> [WORK REQUEST]: Take the records below and retype them line by line, from the first line through the one containing "some (p, _) => p"; stop there.

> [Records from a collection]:

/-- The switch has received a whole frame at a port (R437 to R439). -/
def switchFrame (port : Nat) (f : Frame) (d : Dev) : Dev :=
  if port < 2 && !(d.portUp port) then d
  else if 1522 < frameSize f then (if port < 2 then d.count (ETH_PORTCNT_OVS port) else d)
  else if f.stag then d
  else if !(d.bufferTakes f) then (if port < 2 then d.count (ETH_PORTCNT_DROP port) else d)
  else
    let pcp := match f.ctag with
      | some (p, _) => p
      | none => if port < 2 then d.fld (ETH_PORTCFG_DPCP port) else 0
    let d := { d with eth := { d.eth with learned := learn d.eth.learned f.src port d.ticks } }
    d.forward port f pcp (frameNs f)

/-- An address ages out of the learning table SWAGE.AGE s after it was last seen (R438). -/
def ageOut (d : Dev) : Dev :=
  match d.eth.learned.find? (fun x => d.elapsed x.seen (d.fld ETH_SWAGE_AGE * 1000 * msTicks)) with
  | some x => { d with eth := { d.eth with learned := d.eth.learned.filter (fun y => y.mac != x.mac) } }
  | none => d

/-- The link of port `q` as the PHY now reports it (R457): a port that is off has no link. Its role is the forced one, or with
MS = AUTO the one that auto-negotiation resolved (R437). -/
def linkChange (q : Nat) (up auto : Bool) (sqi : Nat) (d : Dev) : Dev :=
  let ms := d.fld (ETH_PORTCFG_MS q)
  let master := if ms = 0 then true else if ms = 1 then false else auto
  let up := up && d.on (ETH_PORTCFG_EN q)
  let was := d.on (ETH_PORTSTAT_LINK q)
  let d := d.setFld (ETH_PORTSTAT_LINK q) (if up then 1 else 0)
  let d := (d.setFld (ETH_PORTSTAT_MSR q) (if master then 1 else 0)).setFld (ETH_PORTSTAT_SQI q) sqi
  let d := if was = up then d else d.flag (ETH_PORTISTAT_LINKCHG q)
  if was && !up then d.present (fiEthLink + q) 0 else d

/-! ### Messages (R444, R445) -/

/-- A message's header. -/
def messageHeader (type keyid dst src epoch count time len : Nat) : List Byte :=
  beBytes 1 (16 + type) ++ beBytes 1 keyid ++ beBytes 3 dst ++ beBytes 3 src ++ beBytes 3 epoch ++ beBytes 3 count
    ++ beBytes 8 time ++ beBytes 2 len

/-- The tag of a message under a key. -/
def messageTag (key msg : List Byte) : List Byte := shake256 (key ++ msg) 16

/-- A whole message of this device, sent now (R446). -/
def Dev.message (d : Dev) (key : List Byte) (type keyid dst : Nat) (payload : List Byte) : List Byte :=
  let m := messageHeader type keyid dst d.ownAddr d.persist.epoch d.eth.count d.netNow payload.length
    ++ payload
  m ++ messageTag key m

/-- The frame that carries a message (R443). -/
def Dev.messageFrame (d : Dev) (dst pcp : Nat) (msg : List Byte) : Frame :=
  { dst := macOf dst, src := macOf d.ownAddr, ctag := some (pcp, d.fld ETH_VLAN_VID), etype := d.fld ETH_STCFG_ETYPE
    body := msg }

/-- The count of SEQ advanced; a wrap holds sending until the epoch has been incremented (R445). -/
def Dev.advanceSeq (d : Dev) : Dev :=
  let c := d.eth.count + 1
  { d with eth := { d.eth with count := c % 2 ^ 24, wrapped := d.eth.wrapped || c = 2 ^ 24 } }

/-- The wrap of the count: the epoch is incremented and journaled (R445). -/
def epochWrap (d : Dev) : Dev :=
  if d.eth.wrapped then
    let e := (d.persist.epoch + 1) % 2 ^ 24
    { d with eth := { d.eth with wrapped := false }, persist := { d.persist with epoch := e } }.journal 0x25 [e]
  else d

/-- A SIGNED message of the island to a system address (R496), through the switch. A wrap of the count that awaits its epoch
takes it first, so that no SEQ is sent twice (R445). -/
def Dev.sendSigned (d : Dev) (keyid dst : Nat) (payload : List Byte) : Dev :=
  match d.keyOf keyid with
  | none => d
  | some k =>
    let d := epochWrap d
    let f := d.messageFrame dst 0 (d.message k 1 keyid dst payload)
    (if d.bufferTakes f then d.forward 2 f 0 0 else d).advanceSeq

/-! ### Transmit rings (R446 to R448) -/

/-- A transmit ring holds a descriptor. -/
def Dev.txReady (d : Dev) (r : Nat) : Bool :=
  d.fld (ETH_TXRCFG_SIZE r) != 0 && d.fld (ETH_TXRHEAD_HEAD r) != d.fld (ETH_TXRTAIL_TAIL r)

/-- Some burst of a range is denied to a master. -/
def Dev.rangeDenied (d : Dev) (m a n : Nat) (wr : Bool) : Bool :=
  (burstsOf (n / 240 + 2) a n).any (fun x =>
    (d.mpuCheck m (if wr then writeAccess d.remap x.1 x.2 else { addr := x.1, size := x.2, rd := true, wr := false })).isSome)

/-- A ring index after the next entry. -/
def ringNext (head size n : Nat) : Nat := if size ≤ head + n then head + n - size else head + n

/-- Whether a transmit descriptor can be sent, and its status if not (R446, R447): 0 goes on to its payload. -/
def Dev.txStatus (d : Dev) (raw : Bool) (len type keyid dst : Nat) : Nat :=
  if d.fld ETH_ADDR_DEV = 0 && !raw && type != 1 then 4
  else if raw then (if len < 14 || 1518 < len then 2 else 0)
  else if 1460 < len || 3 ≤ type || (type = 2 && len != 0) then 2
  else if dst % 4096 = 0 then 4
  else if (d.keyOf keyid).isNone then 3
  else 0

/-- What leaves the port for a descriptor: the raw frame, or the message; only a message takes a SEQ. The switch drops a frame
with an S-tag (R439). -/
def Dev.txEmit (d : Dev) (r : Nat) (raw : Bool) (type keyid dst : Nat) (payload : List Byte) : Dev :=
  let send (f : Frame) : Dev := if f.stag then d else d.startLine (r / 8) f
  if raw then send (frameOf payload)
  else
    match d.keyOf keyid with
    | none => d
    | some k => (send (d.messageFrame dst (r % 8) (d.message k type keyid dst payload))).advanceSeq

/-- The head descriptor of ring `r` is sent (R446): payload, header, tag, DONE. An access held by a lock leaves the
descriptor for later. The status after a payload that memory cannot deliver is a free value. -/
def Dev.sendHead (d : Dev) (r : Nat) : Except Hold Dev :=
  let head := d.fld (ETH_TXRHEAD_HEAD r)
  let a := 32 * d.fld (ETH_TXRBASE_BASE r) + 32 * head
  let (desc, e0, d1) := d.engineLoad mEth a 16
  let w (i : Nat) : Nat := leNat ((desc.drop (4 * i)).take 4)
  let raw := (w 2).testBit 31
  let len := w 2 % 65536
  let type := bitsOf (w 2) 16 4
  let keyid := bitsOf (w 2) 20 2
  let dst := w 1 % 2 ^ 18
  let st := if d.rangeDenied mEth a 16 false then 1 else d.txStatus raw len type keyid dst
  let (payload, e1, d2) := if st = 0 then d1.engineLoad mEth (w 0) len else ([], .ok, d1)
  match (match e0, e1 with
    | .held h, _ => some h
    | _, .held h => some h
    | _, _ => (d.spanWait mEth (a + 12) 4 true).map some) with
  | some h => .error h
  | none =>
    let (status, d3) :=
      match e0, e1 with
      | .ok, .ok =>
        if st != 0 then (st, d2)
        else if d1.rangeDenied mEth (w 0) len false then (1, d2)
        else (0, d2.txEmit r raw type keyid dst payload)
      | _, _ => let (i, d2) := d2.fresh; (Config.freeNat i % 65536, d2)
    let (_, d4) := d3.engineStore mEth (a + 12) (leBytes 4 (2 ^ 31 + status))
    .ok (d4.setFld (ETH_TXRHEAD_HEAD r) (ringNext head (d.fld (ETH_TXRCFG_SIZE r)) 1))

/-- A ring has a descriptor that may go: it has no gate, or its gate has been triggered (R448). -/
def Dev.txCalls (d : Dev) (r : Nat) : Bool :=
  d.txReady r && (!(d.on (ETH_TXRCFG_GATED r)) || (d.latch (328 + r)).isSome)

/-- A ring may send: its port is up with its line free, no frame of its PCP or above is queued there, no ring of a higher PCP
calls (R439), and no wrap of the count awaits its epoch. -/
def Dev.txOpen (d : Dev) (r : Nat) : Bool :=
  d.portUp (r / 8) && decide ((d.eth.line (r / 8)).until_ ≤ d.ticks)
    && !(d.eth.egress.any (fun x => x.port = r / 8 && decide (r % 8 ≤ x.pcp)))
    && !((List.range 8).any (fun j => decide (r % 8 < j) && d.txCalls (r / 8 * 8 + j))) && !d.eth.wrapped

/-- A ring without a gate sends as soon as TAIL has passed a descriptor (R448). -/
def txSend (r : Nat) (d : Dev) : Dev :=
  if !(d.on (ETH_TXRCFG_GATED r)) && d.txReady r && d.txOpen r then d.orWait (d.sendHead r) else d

> [ANSWER]:
/-- The switch has received a whole frame at a port (R437 to R439). -/
def switchFrame (port : Nat) (f : Frame) (d : Dev) : Dev :=
  if port < 2 && !(d.portUp port) then d
  else if 1522 < frameSize f then (if port < 2 then d.count (ETH_PORTCNT_OVS port) else d)
  else if f.stag then d
  else if !(d.bufferTakes f) then (if port < 2 then d.count (ETH_PORTCNT_DROP port) else d)
  else
    let pcp := match f.ctag with
      | some (p, _) => p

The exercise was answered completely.